-- Exercise material --
━━━━━━━━━━

/-- Deputy time in counts of 20 ns (R330). -/
def State.depTime (s : State) : Nat := if s.depOn then (s.now - s.dep.t0) / 2 else 0

/-- The model's clock moved on to instant `t`; it never runs back. -/
def State.advTo (s : State) (t : Nat) : State :=
  { s with now := max s.now t, fine := if s.now < t then 0 else s.fine }

/-- The present instant in delay-line steps of 9.765625 ps: 1,024 steps in 10 ns (R197). -/
def State.steps (s : State) : Int := (s.now : Int) * 1024 + s.fine

/-- The model's clock moved on to an instant in steps; it never runs back. -/
def State.advSteps (s : State) (x : Int) : State :=
  if s.steps < x then { s with now := (x / 1024).toNat, fine := (x % 1024).toNat } else s

/-- Counts of 10 ns in a microsecond. -/
def us : Nat := 100

/-- Counts of 10 ns in a millisecond. -/
def ms : Nat := 100000

/-- Counts of 10 ns in a second. -/
def sec : Nat := 100000000

/-- The absolute value. -/
def absI (x : Int) : Int := if x < 0 then -x else x

/-- The instant since which a condition has held at every look without a break, given the earlier answer and the condition
now. -/
def heldSince (old : Option Nat) (holds : Bool) (now : Nat) : Option Nat := if holds then some (old.getD now) else none

/-! ## Free values and interrupts -/

/-- The next free value of the model: `w` bits that nothing constrains, and the counter moved on. -/
def State.free (s : State) (w : Nat) : Nat × State :=
  (low w (Config.freeValue s.freeIdx), { s with freeIdx := s.freeIdx + 1 })

/-- An exact quotient narrowed to an integer where the spec states no rounding: the whole quotient where it is one, else
one of its two neighbours, as a free value decides (log entry 7). -/
def State.quot (s : State) (num den : Int) : Int × State :=
  if num % den = 0 then (num / den, s)
  else
    let r := s.free 1
    (num / den + r.1, r.2)

/-- `round(num / den)` as the spec writes it: the nearest integer; a tie goes as a free value decides (log entry 7). -/
def State.roundQ (s : State) (num den : Int) : Int × State :=
  if 2 * (num % den) = den then
    let r := s.free 1
    (num / den + r.1, r.2)
  else ((2 * num + den) / (2 * den), s)

/-- `x` where the number format of `w` bits holds it; where it does not and the spec states no result, a free value. -/
def State.fit (s : State) (w : Nat) (x : Int) : Int × State :=
  if satS w x = x then (x, s)
  else
    let r := s.free w
    (sx w r.1, r.2)

/-- The interrupt behind the enable field `en` of a die asserted at a lane, when the field is set. -/
def State.irqOf (s : State) (l : Lane) (d : Die) (en : Fld) (i : Nat := 0) : State :=
  if s.on d en i then
    s.modRun l fun r =>
      { r with irqs := if r.irqs.contains (en.key d i 0) then r.irqs else r.irqs ++ [en.key d i 0] }
  else s

/-- The interrupt behind the enable field `en` of a lane's own registers asserted, when the field is set. -/
def State.irq (s : State) (l : Lane) (en : Fld) (i : Nat := 0) : State := s.irqOf l (laneDie l) en i

/-! ## Error responses (R7) -/

/-- The reasons of `SYS_ACCESS_INFO.REASON`. -/
inductive Reason | clockOff | powerOff | unmapped | sealedRws | width | owner
deriving DecidableEq, Repr

/-- The code of a reason. -/
def Reason.code : Reason → Nat
  | .clockOff => 1 | .powerOff => 2 | .unmapped => 3 | .sealedRws => 4 | .width => 5 | .owner => 6

/-- The error response of R7 and its capture in `SYS_ACCESS_FAULT`. -/
def State.accessError (s : State) (l : Lane) (who : Initiator) (addr : Nat) (write : Bool) (r : Reason) : State :=
  let d := laneDie l
  ((((s.wr d R.SYS_ACCESS_FAULT.ADDR addr).wr d R.SYS_ACCESS_INFO.INITIATOR who.code).put d
    R.SYS_ACCESS_INFO.WRITE write).wr d R.SYS_ACCESS_INFO.REASON r.code).inc d R.SYS_ACCESS_INFO.COUNT

/-! ## Lane memory (R41): the tightly coupled memories and the system SRAM, unlisted bytes zero (R75, `ST01`) -/

/-- The canonical form of a lane's memory. -/
def Memory.wf (m : List Host.Cell) : Bool := swf (0#8) 0 m

/-- One byte. -/
def State.byte (s : State) (l : Lane) (a : Nat) : BitVec 8 := sget 0#8 a (s.run l).mem

/-- One byte stored. -/
def State.setByte (s : State) (l : Lane) (a : Nat) (v : BitVec 8) : State :=
  s.modRun l fun r => { r with mem := sput 0#8 a v r.mem }

/-- `n` bytes from `a` on, as numbers. -/
def State.bytes (s : State) (l : Lane) (a : Nat) : Nat → List Nat
  | 0 => []
  | n + 1 => (s.byte l a).toNat :: s.bytes l (a + 1) n

/-- A list of bytes stored from `a` on. -/
def State.setBytes (s : State) (l : Lane) (a : Nat) : List Nat → State
  | [] => s
  | v :: r => (s.setByte l a (BitVec.ofNat 8 v)).setBytes l (a + 1) r

/-- A little-endian number from its bytes. -/
def leNat : List Nat → Nat
  | [] => 0
  | b :: r => b % 256 + 256 * leNat r

/-- The `n` bytes of a number, little-endian. -/
def leBytes (v : Nat) : Nat → List Nat
  | 0 => []
  | n + 1 => v % 256 :: leBytes (v / 256) n

/-- `n` bytes of lane memory as a little-endian number. -/
def State.word (s : State) (l : Lane) (a : Nat) (n : Nat := 4) : Nat := leNat (s.bytes l a n)

/-- The place of a message RAM word in a lane's tables: controller `n`, byte offset `o` (R407). -/
def ramKey (n o : Nat) : Nat := 0x50000000 + n * 0x2000 + o / 4

/-- The place of a table window word in a lane's tables. -/
def tableKey (a : Nat) : Nat := a / 4

/-- A word of a table window. -/
def State.tableWord (s : State) (l : Lane) (key : Nat) : Nat := sget 0 key (s.run l).tables

/-- A word of a table window stored. -/
def State.setTable (s : State) (l : Lane) (key v : Nat) : State :=
  s.modRun l fun r => { r with tables := sput 0 key (low 32 v) r.tables }

/-- The address lies in system SRAM (R41). -/
def inSram (a : Nat) : Bool := decide (0x20000000 ≤ a) && decide (a ≤ 0x205FFFFF)

/-- A range of `n` bytes lies in system SRAM. -/
def rangeInSram (a n : Nat) : Bool := decide (0x20000000 ≤ a) && decide (a + n ≤ 0x20600000)

/-! ## Check sums the spec names by their standard -/

/-- One bit of a reflected CRC-32C (polynomial 0x82F63B78). -/
def crc32cBit (c : Nat) : Nat := if c % 2 = 1 then (c / 2) ^^^ 0x82F63B78 else c / 2

/-- One byte of a CRC-32C. -/
def crc32cByte (c b : Nat) : Nat :=
  crc32cBit (crc32cBit (crc32cBit (crc32cBit (crc32cBit (crc32cBit (crc32cBit (crc32cBit (c ^^^ (b % 256)))))))))

/-- CRC-32C over a list of bytes (R82, R305, R309, R434). -/
def crc32c (bs : List Nat) : Nat := (bs.foldl crc32cByte 0xFFFFFFFF) ^^^ 0xFFFFFFFF

end Sys2Proof.Machine
end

━━━━━━━━━━

-- Your instructions --
Taking the lines above, repeat exactly those from the line that contains "its bytes. -/" through the line that contains "system SRAM. -/", and both of those lines as well. Include nothing else.

-- Expected answer --
/-- A little-endian number from its bytes. -/
def leNat : List Nat → Nat
  | [] => 0
  | b :: r => b % 256 + 256 * leNat r

/-- The `n` bytes of a number, little-endian. -/
def leBytes (v : Nat) : Nat → List Nat
  | 0 => []
  | n + 1 => v % 256 :: leBytes (v / 256) n

/-- `n` bytes of lane memory as a little-endian number. -/
def State.word (s : State) (l : Lane) (a : Nat) (n : Nat := 4) : Nat := leNat (s.bytes l a n)

/-- The place of a message RAM word in a lane's tables: controller `n`, byte offset `o` (R407). -/
def ramKey (n o : Nat) : Nat := 0x50000000 + n * 0x2000 + o / 4

/-- The place of a table window word in a lane's tables. -/
def tableKey (a : Nat) : Nat := a / 4

/-- A word of a table window. -/
def State.tableWord (s : State) (l : Lane) (key : Nat) : Nat := sget 0 key (s.run l).tables

/-- A word of a table window stored. -/
def State.setTable (s : State) (l : Lane) (key v : Nat) : State :=
  s.modRun l fun r => { r with tables := sput 0 key (low 32 v) r.tables }

/-- The address lies in system SRAM (R41). -/
def inSram (a : Nat) : Bool := decide (0x20000000 ≤ a) && decide (a ≤ 0x205FFFFF)

/-- A range of `n` bytes lies in system SRAM. -/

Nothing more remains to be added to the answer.